All behavioral state and neuron spike activity was archived on tape and routed to a computer data acquisition system (1401-plus; Cambridge Electronic Design, Inc., Cambridge, United Kingdom) equipped with spike analysis software (Spike 2®, version 3.19; Cambridge Electronic Design, Inc.).
Spontaneous spike activity of DSCT and SRT neurons was sampled over a period of 1 min at regular intervals (2.5 min) before, during, and following the administration of thiopental. The group mean firing rate at each time point for all cells was determined. The group mean rate before drug ejection was equated to 100%, and subsequent values were calculated based on this value.
Poststimulus time histograms of sciatic nerve stimulation were constructed from a minimum of 50 consecutive responses, and the mean activity in spikes/stimulus was calculated. Evoked activity was sampled every 5 min over the first 20 min after drug infusion and then every 10 min thereafter, for a total of 50 min or until the cell was lost. The magnitude of the control response at time zero was equated to 100%, and subsequent values were calculated based on this value.

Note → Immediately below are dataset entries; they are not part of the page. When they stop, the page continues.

-- ==== Sys2Proof/Machine/Tick.lean ====
section
/-! DEFINITION. What passes on an empty queue: one millisecond (log 14, DESIGN CHOICE). Timers run down, no expiry takes effect here. -/

namespace Sys2Proof.Machine

/-- The dark timer stands frozen in FAULTED (R4). -/
def Scr.tick (x : Scr) (frozen : Bool) : Scr := if frozen then x else { x with darkTimer := tickTimer x.darkTimer }

/-- The quiet gap and the echo check run (R11, R12). -/
def Service.tick (v : Service) : Service :=
  { v with phase := match v.phase with
             | .wait gap => .wait (tickTimer gap)
             | .send d => .send d
             | .echo left => .echo (left - 1) }

/-- The timers of the transmitter. -/
def Sct.tick (x : Sct) : Sct := { x with service := x.service.map Service.tick }

/-- A peer's lifetime runs; the own entry has none (R19). -/
def DirEntry.tick : DirEntry → DirEntry
  | .peer u left => .peer u (left - 1)
  | .own u => .own u

/-- The timers of the directory (R19, R27, R29). The claim-round timer stands while the mute flag is set (R27), and goes on from there when it
clears: DESIGN CHOICE, log 26. -/
def Dir.tick (x : Dir) (muted : Bool) : Dir :=
  { x with entries := x.entries.map fun e => e.map DirEntry.tick
           roundTimer := if muted then x.roundTimer else tickTimer x.roundTimer
           noNumberTimer := tickTimer x.noNumberTimer }

/-- The hunt timer of a degree runs while its receiver does (R37, R46). -/
def Degree.tick (x : Degree) (runs : Bool) : Degree :=
  { x with receiver := match x.receiver with
             | .hunt left => .hunt (if runs then left - 1 else left)
             | .idle => .idle
             | .found => .found
             | .locked => .locked }

/-- A qualifier timer runs in every station state (R59). -/
def SpmDegree.tick (x : SpmDegree) : SpmDegree :=
  { x with monitor := match x.monitor with
             | .clear => .clear
             | .pending left held => .pending (left - 1) held
             | .degraded h => .degraded h }

/-- The timers of the report originator (R67, R68). -/
def Org.tick (x : Org) : Org := { x with holdDown := tickTimer x.holdDown, refresh := tickTimer x.refresh }

/-- The lifetime of a staging peer intent runs (R83). -/
def StagedIntent.tick (x : StagedIntent) : StagedIntent := { x with left := x.left - 1 }

/-- The epoch timer and the lifetimes of staging peer intents run (R83, R85). -/
def Tdb.tick (x : Tdb) : Tdb :=
  { x with stagingIntents := x.stagingIntents.map fun e => e.map StagedIntent.tick, epochTimer := tickTimer x.epochTimer }

/-- The window and refresh timers of an intent run (R149, R150). -/
def Intent.tick : Intent → Intent
  | .none => .none
  | .claiming p ps window refresh => .claiming p ps (tickTimer window) (refresh - 1)
  | .held p ps refresh => .held p ps (refresh - 1)
  | .lost why p ps => .lost why p ps

/-- The intent timers of a slot. -/
def Slot.tick (x : Slot) : Slot := { x with intent := x.intent.tick }

/-- A store write in progress (R180). -/
def StoreWrite.tick (w : StoreWrite) : StoreWrite := { w with left := w.left - 1 }

/-- The load timer and the store-busy timer run (R177, R180). -/
def Psr.tick (x : Psr) : Psr := { x with loadTimer := tickTimer x.loadTimer, busy := x.busy.map StoreWrite.tick }

/-- One millisecond of the whole part. -/
def tickAll (s : State) : State :=
  { s with scr := s.scr.tick (decide (s.dir.station = .faulted))
           sct := s.sct.tick
           dir := s.dir.tick s.sct.mute
           degrees := s.degrees.map fun x => x.tick (s.receiverRuns x)
           spm := { s.spm with degrees := s.spm.degrees.map SpmDegree.tick }
           org := s.org.tick
           tdb := s.tdb.tick
           slots := s.slots.map Slot.tick
           psr := s.psr.tick }

/-- A step with no command waiting; no timer runs in device reset (R184). -/
def tick (s : State) : State := live tickAll s

end Sys2Proof.Machine
end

Consecutive responses (n = 5) to glutamate (bin width 0.25 s) were computer-averaged and plotted as perievent histograms around drug applications using specialized scripts integrated into the Spike 2 program. Baseline spike activity was subtracted from values obtained during the glutamate ejection to indicate the magnitude of “glutamate-evoked activity.”16
Cortical Electroencephalogram and Nuchal Electromyogram Activity.

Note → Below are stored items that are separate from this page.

/-- What follows when slot `i` leaves RUNNING (R88, R100, R101 steps 3 and 4): a pending transfer takes place, and else the database stands;
then the head of the request queue starts on the view that now stands. -/
def State.leftRunningTo (s t : State) (i : Nat) : Prop :=
  (s.tdb.pendingEpoch = true → t.tdb.active = s.tdb.staging
      ∧ t.tdb.activeIntents = s.tdb.stagingIntents.map (fun x => x.map fun e => e.entry) ∧ t.tdb.epoch = s.tdb.epoch + 1
      ∧ t.tdb.pendingEpoch = false ∧ t.tdb.dirty = false ∧ t.shows .epoch)
    ∧ (s.tdb.pendingEpoch = false → t.tdb = s.tdb)
    ∧ ∀ k rest job, s.reqQueue = k :: rest → s.slotState k = some (.queued job) → job.request.diverse = none →
        (∀ m y, m ≠ i → s.slot m = some y → y.state.isRunning = false) →
        (reportUnder t.tdb.active job.request.source).isSome = true → (reportUnder t.tdb.active job.request.destination).isSome = true →
        t.slotState k = some (.running job t.tdb.epoch) ∧ t.reqQueue = rest ∧ t.pen.searching = some k

/-! ## The result watch -/

/-- A channel is free on a span for a slot (R107). -/
def State.freeFor (s : State) (i : Nat) (x : Slot) (req : Request) (sp : Span) (k : Nat) : Prop :=
  (∃ r, reportUnder s.tdb.active sp.low.station = some r ∧ r.capability.getLsbD k = true)
    ∧ (∃ r, reportUnder s.tdb.active sp.high.station = some r ∧ r.capability.getLsbD k = true)
    ∧ (s.classOf req.cls).channels.getLsbD k = true
    ∧ (x.intent.isHeld = true ∨ sp.lit.getLsbD k = false)
    ∧ (∀ p e, place s.tdb.activeIntents p = some e →
        (x.intent.stands = true → req.priority < e.priority ∨ e.priority = req.priority ∧ e.uid < s.ownUid) → sp.pair k ∉ e.pairs)
    ∧ ∀ m y, m ≠ i → s.standsIn m y → sp.pair k ∉ y.intent.pairs

/-- The check of 1 to 3 of R105 that a hop fails first, by its reason. -/
def State.hopFails (s : State) (i : Nat) (x : Slot) (req : Request) (h : Hop) : InvalidReason → Prop
  | .spanGone => hopSpan s.tdb h = none
  | .spanDegraded => ∃ sp, hopSpan s.tdb h = some sp ∧ sp.degraded = true ∧ req.allowDegraded = false
  | .channelTaken => ∃ sp, hopSpan s.tdb h = some sp ∧ (sp.degraded = false ∨ req.allowDegraded = true)
      ∧ ¬ s.freeFor i x req sp h.channel
  | _ => False

/-! ## Ranges -/

/-- The clamped ranges of a link entry (R72). -/
def Link.inRange (l : Link) : Prop := l.noise ≤ 1000000 ∧ 1 ≤ l.cost ∧ l.cost ≤ 4095

/-- The clamped ranges of a report (R62, R72). -/
def Report.inRange (r : Report) : Prop := r.domain ≤ 15 ∧ r.passNoise ≤ 1000000 ∧ r.regens ≤ 15 ∧ ∀ l ∈ r.links, l.inRange

/-- Every value held in the span monitor, in a report table or in the span table lies in its range (R48, R72, R92, R112). -/
def State.valuesInRange (s : State) : Prop :=
  s.psr.working.domain ≤ 15 ∧ s.spm.passNoise ≤ 1000000 ∧ s.spm.regens ≤ 15
    ∧ (∀ x ∈ s.spm.degrees, x.noise ≤ 1000000 ∧ 1 ≤ x.cost ∧ x.cost ≤ 4095 ∧ x.latency ≤ 65535)
    ∧ (∀ n r, place s.tdb.staging n = some r → r.report.inRange)
    ∧ (∀ n r, place s.tdb.active n = some r → r.report.inRange)
    ∧ ∀ sp ∈ s.tdb.spans, sp.noise ≤ 1000000 ∧ 1 ≤ sp.cost ∧ sp.cost ≤ 4095

/-- The totals of a label stay at or below their ceilings (R117). -/
def Label.belowCeilings (l : Label) : Prop := l.cost ≤ 1048575 ∧ l.noise ≤ 16777215 ∧ l.latency ≤ 16777215

/-- The totals of a result stay at or below their ceilings (R95, R117). -/
def PathResult.belowCeilings (r : PathResult) : Prop :=
  r.cost ≤ 1048575 ∧ r.latency ≤ 16777215 ∧ ∀ x ∈ r.segments, x.noise ≤ 16777215

/-- Every total of the search and of the slots stays at or below its ceiling (R117). -/
def State.totalsBelowCeilings (s : State) : Prop :=
  (∀ e ∈ s.pen.settled, e.label.belowCeilings) ∧ (∀ e ∈ s.pen.frontier, e.label.belowCeilings)
    ∧ ∀ i x, s.slot i = some x → match x.state with
      | .found _ _ r => r.belowCeilings
      | .invalid _ _ r _ => r.belowCeilings
      | _ => True

/-- The working parameters lie in their working ranges (R178). -/
def Params.inRange (p : Params) : Prop :=
  p.base < 48 ∧ p.domain < 16 ∧ 1 ≤ p.refresh ∧ p.refresh ≤ 60 ∧ 1 ≤ p.epoch ∧ p.epoch ≤ 255 ∧ 3 ≤ p.lifetime ∧ p.lifetime ≤ 255
    ∧ (∀ m ∈ p.degrees, 1 ≤ m.threshold ∧ m.threshold ≤ 1000000 ∧ m.hysteresis ≤ 65535 ∧ m.qualifier ≤ 7)
    ∧ ∀ c ∈ p.classes, c.home < 16 ∧ c.budget ≤ 1000000 ∧ c.maxPasses ≤ 15 ∧ c.maxLatency ≤ 16777215 ∧ c.regenCost ≤ 4095
      ∧ c.penalty ≤ 1000000

/-- A label lies within the limits of its class and of every path (R118, R119, R136, R138). -/
def Label.withinLimits (l : Label) (cls : ClassEntry) : Prop :=
  l.noise ≤ cls.budget ∧ l.passes ≤ cls.maxPasses ∧ (cls.maxLatency = 0 ∨ l.latency ≤ cls.maxLatency) ∧ l.hops ≤ 16 ∧ l.regens ≤ 2

/-- A frontier lists its references best key first (R131): no later reference has a better key than an earlier one. -/
def SearchEnv.ordered (env : SearchEnv) (frontier : List Reached) : Prop :=
  frontier.Pairwise fun x y => env.better y x = false

/-- The active view: reports, intents, spans and their epoch number (R93). -/
def State.sameView (s t : State) : Prop :=
  t.tdb.active = s.tdb.active ∧ t.tdb.activeIntents = s.tdb.activeIntents ∧ t.tdb.spans = s.tdb.spans ∧ t.tdb.epoch = s.tdb.epoch

/-! ## The payload of SUBMIT -/

/-- What a SUBMIT payload spells, field by field (R188). `items` are station and degree bytes; `spare` are the two presence bits that are
ignored. -/
structure SubmitForm where
  tag     : Byte
  src     : Byte
  dst     : Byte
  cls     : Byte
  policy  : Byte
  flags   : Byte
  prio    : Byte
  spare   : BitVec 2
  hint    : Option Byte
  diverse : Option Byte
  items   : List (Byte × Byte)

/-- The presence byte (R188): exclusion count in bits 7 to 4, a diverse-from index in bit 1, a hint in bit 0. -/
def SubmitForm.presence (f : SubmitForm) : Byte :=
  (BitVec.ofNat 4 f.items.length ++ f.spare ++ BitVec.ofBool f.diverse.isSome ++ BitVec.ofBool f.hint.isSome : BitVec (4 + 2 + 1 + 1))

/-- The payload in the order of R188. -/
def SubmitForm.payload (f : SubmitForm) : List Byte :=
  [f.tag, f.src, f.dst, f.cls, f.policy, f.flags, f.prio, f.presence] ++ f.hint.toList ++ f.diverse.toList
    ++ f.items.flatMap fun x => [x.1, x.2]

/-- The row that carries it: its length, then the payload (R188). -/
def SubmitForm.row (f : SubmitForm) : Instr := .submit (byte f.payload.length :: f.payload)

/-- A field is out of range (R98 check 3, R188). -/
def SubmitForm.outOfRange (f : SubmitForm) : Bool :=
  decide (f.tag = 0) || decide (48 ≤ f.src.toNat) || decide (48 ≤ f.dst.toNat) || decide (8 ≤ f.cls.toNat) || decide (2 ≤ f.policy.toNat)
    || decide (8 ≤ f.prio.toNat) || f.hint.any (fun h => decide (64 ≤ h.toNat)) || decide (4 < f.items.length)
    || f.items.any (fun x => decide (48 ≤ x.1.toNat) || (decide (8 ≤ x.2.toNat) && decide (x.2 ≠ 255)))
    || f.diverse.any fun d => decide (8 ≤ d.toNat)

/-- A station item names an endpoint (R98 check 5): the degree byte 255 makes an item a station item (R188). -/
def SubmitForm.excludesEndpoint (f : SubmitForm) : Bool :=
  f.items.any fun x => decide (x.2 = 255) && (decide (x.1 = f.src) || decide (x.1 = f.dst))

/-- The diverse-from slot is neither FOUND nor INVALID (R98 check 8). -/
def State.badRef (s : State) (f : SubmitForm) : Bool :=
  f.diverse.any fun d => (s.slotState d.toNat).all fun x => x.hops.isNone

/-- The job a taken SUBMIT leaves in its slot (R95, R98, R188). -/
def State.jobOf (s : State) (f : SubmitForm) : Job :=
  { tag := f.tag.toNat
    request := { source := f.src.toNat, destination := f.dst.toNat, cls := f.cls.toNat,
                 policy := if f.policy = 0 then .firstFit else .leastCost, allowDegraded := f.flags.getLsbD 0,
                 allowRegen := f.flags.getLsbD 1, avoidImpaired := f.flags.getLsbD 2, priority := f.prio.toNat,
                 hint := f.hint.map BitVec.toNat
                 exclusions := f.items.map fun x =>
                   if x.2 = 255 then .station x.1.toNat else .atEnd { station := x.1.toNat, degree := x.2.toNat }
                 diverse := f.diverse.map BitVec.toNat }
    refTag := f.diverse.bind fun d => (s.slotState d.toNat).bind fun x => x.tag }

The Spike 2 program was also used to quantify cortical neuron and spinal motoneuron activity concurrently with sensory tract neuron activity. Briefly, the electroencephalogram waveform activity was filtered (bandpass 7–15 Hz), full-wave rectified, and the resultant signal passed through a window discriminator set to detect voltage crossings of thiopental-induced large-amplitude slow waves. The voltage crossings were converted to logic pulses that were then quantified around thiopental injections in events per second. Similarly, nuchal electromyogram activity was converted into window discriminated logic pulses corresponding motoneuron spike discharges. Both electroencephalogram and electromyogram data were sampled at the same time points as sensory tract neurons.

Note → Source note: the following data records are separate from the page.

/-- R26, R29, R167, R168: START and the end of NO_NUMBER choose the first number not held, from the preferred one on, and hand over a
CLAIM for it; with every number held the part stands in NO_NUMBER, and START still answers OK. -/
def Obligations.JoiningClaimsTheFirstFreeNumber : Prop :=
  ∀ (s : State) (strap : BitVec 3), s.inReset = false →
    (∀ k, k < 48 → (∀ j, j < k → s.entry ((s.psr.working.base + strap.toNat + j) % 48) ≠ none) →
      s.entry ((s.psr.working.base + strap.toNat + k) % 48) = none →
      ∃ d, d = { s.dir with station := .joining, candidate := some ((s.psr.working.base + strap.toNat + k) % 48), rounds := 0,
                            yielded := [], preferred := (s.psr.working.base + strap.toNat) % 48, roundTimer := none,
                            noNumberTimer := none }
        ∧ (s.lrp.taking = false → s.dir.station = .standby → exec (.start [0] strap) s = .next (State.answered
            (handOverPlain (.claim ((s.psr.working.base + strap.toNat + k) % 48) 1) { s with dir := d }) 2 65 .ok false []))
        ∧ (∀ timer, s.dir.station = .noNumber → s.dir.noNumberTimer = some timer → exec (.noNumberTimerExpiry strap) s = .next
            (handOverPlain (.claim ((s.psr.working.base + strap.toNat + k) % 48) 1) { s with dir := d })))
    ∧ ((∀ k, k < 48 → s.entry k ≠ none) → s.lrp.taking = false → s.dir.station = .standby →
        ∃ t, exec (.start [0] strap) s = .next t ∧ t.dir.station = .noNumber ∧ t.dir.candidate = none
          ∧ t.dir.noNumberTimer = some (4000 * s.psr.working.refresh) ∧ t.shows .numberChange
          ∧ t.sct.queue = [] ∧ t.sct.service = none ∧ t.lrp = (s.answered 2 65 .ok false []).lrp)
    ∧ (s.lrp.taking = false → s.dir.station ≠ .standby →
        exec (.start [0] strap) s = .next (s.answered 2 65 .badState false []))

/-! ## Degree tracing -/

/-- R34 to R37, R187: the word an equipped degree sends carries the sender and stands on the line in Manchester code; the receiver at the far end
hears that word and judges it valid, with the identity, the number and the flag that were sent. -/
def Obligations.TraceWordSentIsTraceWordJudged : Prop :=
  (∀ (s : State) (d : Nat) (x : Degree), s.inReset = false → s.active = true → s.degrees[d]? = some x → x.trace ≠ .unequipped →
    exec (.traceWordSend d) s = .next { s with degrees := s.degrees.set d { x with
      txWord := some (encodeTraceWord s.ownUid s.ownNumber d (decide (x.trace.code ≠ 3))) } })
  ∧ (∀ (x : Degree) (w : TraceWord), x.txWord = some w → ∃ levels, x.trTx = some levels ∧ levels.length = 208 ∧ heardWord levels = some w
      ∧ (wordSync w = 0x1F35 → syncAt levels 16 ∧ heardAfterSync (levels.drop 32) = some w))
  ∧ (∀ (uid own : Uid) (number d : Nat) (notTraced : Bool), number < 256 → d < 8 → uid ≠ own →
      wordSync (encodeTraceWord uid number d notTraced) = 0x1F35
        ∧ judgeWord own (encodeTraceWord uid number d notTraced) = .valid { uid := uid, degree := d } number notTraced)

In each experiment, thiopental-related changes in neuronal excitability were assessed for each sensory tract neuron in conjunction with electroencephalogram and electromyogram data by comparing the mean activity during quiet wakefulness with that obtained during and on recovery from thiopental-induced anesthesia. A minimum postinfusion recording time of 30 min was used to accept data from individual sensory neurons. A repeated-measures analysis of variance and Dunnett test were applied to determine whether thiopental exerted significant changes in the magnitude of evoked responses over time. A paired Student t test was used to investigate differences in the spike activity of DSCT neurons tested with microiontophoretic juxtacellular applications of glutamate during wakefulness versus thiopental anesthesia. For all tests, α was set at 0.05. Values are reported as means ± SD.
Results
Dose–response experiments were conducted to determine the effect of different doses of thiopental on the spontaneous activity of five DSCT neurons. Injection of a low dose (5 mg/kg, intravenous) of thiopental did not result in unconsciousness and muscle atonia or in a significant change in the spontaneous spike activity of DSCT neurons compared with quiet wakefulness. However, injection of an additional bolus (10 mg/kg, intravenous) of thiopental 5 min later (for a total cumulative dose of 15 mg/kg) did induce anesthesia and significantly suppressed the spontaneous spike activity of DSCT neurons compared with quiet wakefulness (fig. 2). As a result, only the 15-mg/kg (accepted clinical anesthetic) dose of thiopental was examined throughout this study.
Effect of Thiopental on Electrophysiological Indices of Behavioral State
Behavioral state indices were monitored throughout each experiment. Control neuronal activity was collected during the state of quiet wakefulness, which was characterized by desynchronized, low-voltage cortical electroencephalogram, tonic electromyogram activity, and a paucity of eye movement and ponto-geniculo-occipital wave activity. 14,18,31,32In contrast, the anesthetic state induced by thiopental was clearly differentiated from quiet wakefulness, primarily by the presence of rhythmic high-voltage, slow-wave oscillations in electroencephalogram activity and by an atonic electromyogram. Representative traces of electroencephalogram, electrooculogram, ponto-geniculo-occipital, and electromyogram activity during wakefulness, thiopental anesthesia, and recovery in two separate animals are shown in figures 3 and 4.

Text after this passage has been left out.